Alternatively, to the extent that the Commission does not currently possess payment details, applications could be sought prior to any refund orders being made. Once all applications had been received, payments could be made. In what would appear the likely event that not all purchasers of Celluslim for whom the Commission does not currently hold payment details make applications for refunds, there still exists the possibility that, notwithstanding the fund having to bear the cost of the scheme, full refunds may nevertheless be possible. This to me would appear to be the preferable approach.

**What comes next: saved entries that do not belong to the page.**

theorem execAckWaitTimeout_kept (dst) (s0) : KeptN s0 (execAckWaitTimeout dst s0) := by
  unfold execAckWaitTimeout
  refine KeptN.clocked ?_
  split
  · rename_i y1 y2
    exact KeptN.ok (.refl _)
  · rename_i y3 y4 y5
    refine Kept.ite ?_ ?_
    · exact KeptN.ok (.refl _)
    · extract_lets +onlyGivenNames x6
      have h7 : Kept s0 x6 := State.advCcTo_kept ..
      extract_lets +onlyGivenNames x8
      have h9 : Kept s0 x8 := (h7.trans (State.inc_kept ..)).trans (State.doubleCw_kept ..)
      extract_lets +onlyGivenNames x10 x11 x12
      have h13 : Kept s0 x12 := h9.trans .same
      extract_lets +onlyGivenNames x14
      exact KeptN.ok (Kept.ite ((h13.trans (State.deliveryFails_kept ..)).trans (State.flow_kept ..)) ((h13.trans
          (State.putOut_kept ..)).trans (State.contend_kept ..)))

theorem execRetryWaitExpiry_kept (dst) (s0) : KeptN s0 (execRetryWaitExpiry dst s0) := by
  unfold execRetryWaitExpiry
  refine KeptN.clocked ?_
  split
  · rename_i y1 y2
    exact KeptN.ok (.refl _)
  · rename_i y3 y4 y5
    exact Kept.ite (KeptN.ok (((State.advCcTo_kept ..).trans (State.putOut_kept ..)).trans (State.contend_kept ..)))
        (KeptN.ok (.refl _))

theorem State.completes_kept (s0) (o) (res) (adm) (retry) : Kept s0 (State.completes s0 o res adm retry) := by
  unfold State.completes
  extract_lets +onlyGivenNames x1
  have h2 : Kept s0 x1 := ((State.endOut_kept ..).trans (State.resetCw_kept ..)).trans (State.inc_kept ..)
  extract_lets +onlyGivenNames x3
  have h4 : Kept s0 x3 := (h2.trans (State.hostEnds_kept ..)).trans (State.rawEnds_kept ..)
  extract_lets +onlyGivenNames x5
  exact Kept.ite (h4.trans (State.manifestAcked_kept ..)) (Kept.ite (Kept.ite (h4.trans (State.handoverAcked_kept ..)) h4)
      (Kept.ite (h4.trans .same) (Kept.ite (h4.trans (State.snapAcked_kept ..)) h4)))

theorem execAck_kept (f) (s0) : KeptN s0 (execAck f s0) := by
  unfold execAck
  refine KeptN.clocked ?_
  refine Kept.ite ?_ ?_
  · exact KeptN.ok (.refl _)
  · extract_lets +onlyGivenNames x1
    have h2 : Kept s0 x1 := State.arrive_kept ..
    split
    · rename_i y3 y4 y5
      have h6 : Kept s0 y4 := KeptP.get y5 (KeptP.trans h2 (State.checkAuth_kept ..))
      exact KeptN.ok h6
    · rename_i y7 y8 y9
      have h10 : Kept s0 y8 := KeptP.get y9 (KeptP.trans h2 (State.checkAuth_kept ..))
      refine Kept.ite ?_ ?_
      · exact KeptN.ok (h10.trans (State.inc_kept ..))
      · split
        · rename_i y11 y12 y13
          refine Kept.ite ?_ ?_
          · exact KeptN.ok (h10.trans (State.inc_kept ..))
          · extract_lets +onlyGivenNames x14
            extract_lets +onlyGivenNames x15 x16
            have h17 : Kept s0 x16 := h10.trans (State.setFld_kept ..)
            extract_lets +onlyGivenNames x18 x19
            have h20 : Kept s0 x19 := h17.trans .same
            extract_lets +onlyGivenNames x21
            have h22 : Kept s0 x21 := h20.trans (State.chooseRateTo_kept ..)
            exact Kept.ite (KeptN.ok ((h22.trans (State.doubleCw_kept ..)).trans (State.putOut_kept ..))) (KeptN.ok
                ((h22.trans (State.completes_kept ..)).trans (State.flow_kept ..)))
        · rename_i y23 y24
          exact KeptN.ok (h10.trans (State.inc_kept ..))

[27] We are not completely sure we understand what the judge envisaged by this suggestion. It seems to be a suggestion that Ferrier Hodgson’s fee could come from such of the $175,972.98 (the refund pot) as might not be claimed. Mr Dixon respectfully challenged the logic of this approach. He said: “Logic requires that the final outcome should not depend upon how many consumers come forward asking for refunds.” We respectfully agree with that submission. In addition, the judge’s suggestion appears to be a recognition that, at least in some circumstances, a defendant could legitimately be required to meet the costs of administering the scheme – but only by a side-wind. We prefer Judge Wilson’s approach, which is in a sense more transparent: Mr O’Neil and Martini will pay the costs of administering the scheme, but they will have returned to them any sums from “the refund pot” not actually required for refunds (because Ferrier Hodgson have been unable to trace all purchasers).
[28] Mr Ross, for Mr O’Neil and Martini, submitted that the Commission’s argument was contrary to principles of statutory interpretation. He submitted the Commission’s argument involved “filling gaps” in the legislation, which was not permitted. He also said there was a presumption against penalisation in property or other rights, except where there is clear lawful authority to do so. We do not accept that the Commission’s argument involves “filling gaps” in an illegitimate way. Rather, we are ensuring that a District Court decision to make an order that all victims be reimbursed in full cannot be thwarted by the absence of adequate records and the unco-operativeness or unreliability of the defendant. Nor does Judge Wilson’s order impose an additional “penalty” on the defendants: they had the option of making the refunds voluntarily, but chose not to co-operate.
[29] At the end of the day, Mr O’Neil and Martini sold worthless products to a value of $175,972. The court determined that all purchasers should be reimbursed. That that order was appropriate is no longer an issue. What the defendants seek is to shift what would normally be their responsibility to effect that order to either the Commission or the Ministry of Justice (if the court were to administer the scheme) or the victims (on a pro rata basis). We see no justification for that cost-shifting. In our view, there was jurisdiction for the District Court to require Mr O’Neil and Martini to meet the costs of Ferrier Hodgson as the court’s agent in implementation of the refund order.
[30] In this regard, we hold that the District Court did have power to order the defendants to pay for the cost of an agent administering the refunds payable to victims.
[31] Clifford J’s formal question with regard to this first issue was as follows:

Did I err in finding that there is no jurisdiction under s 43 of the Act to make an ancillary order directing the [respondents] to cover the cost of administering a refund scheme, and therefore was I wrong to overturn the District Court Judge’s decision to order the [respondents] to jointly and severally pay for Ferrier Hodgson & Co’s costs and disbursements for administering the refund scheme ordered by the District Court?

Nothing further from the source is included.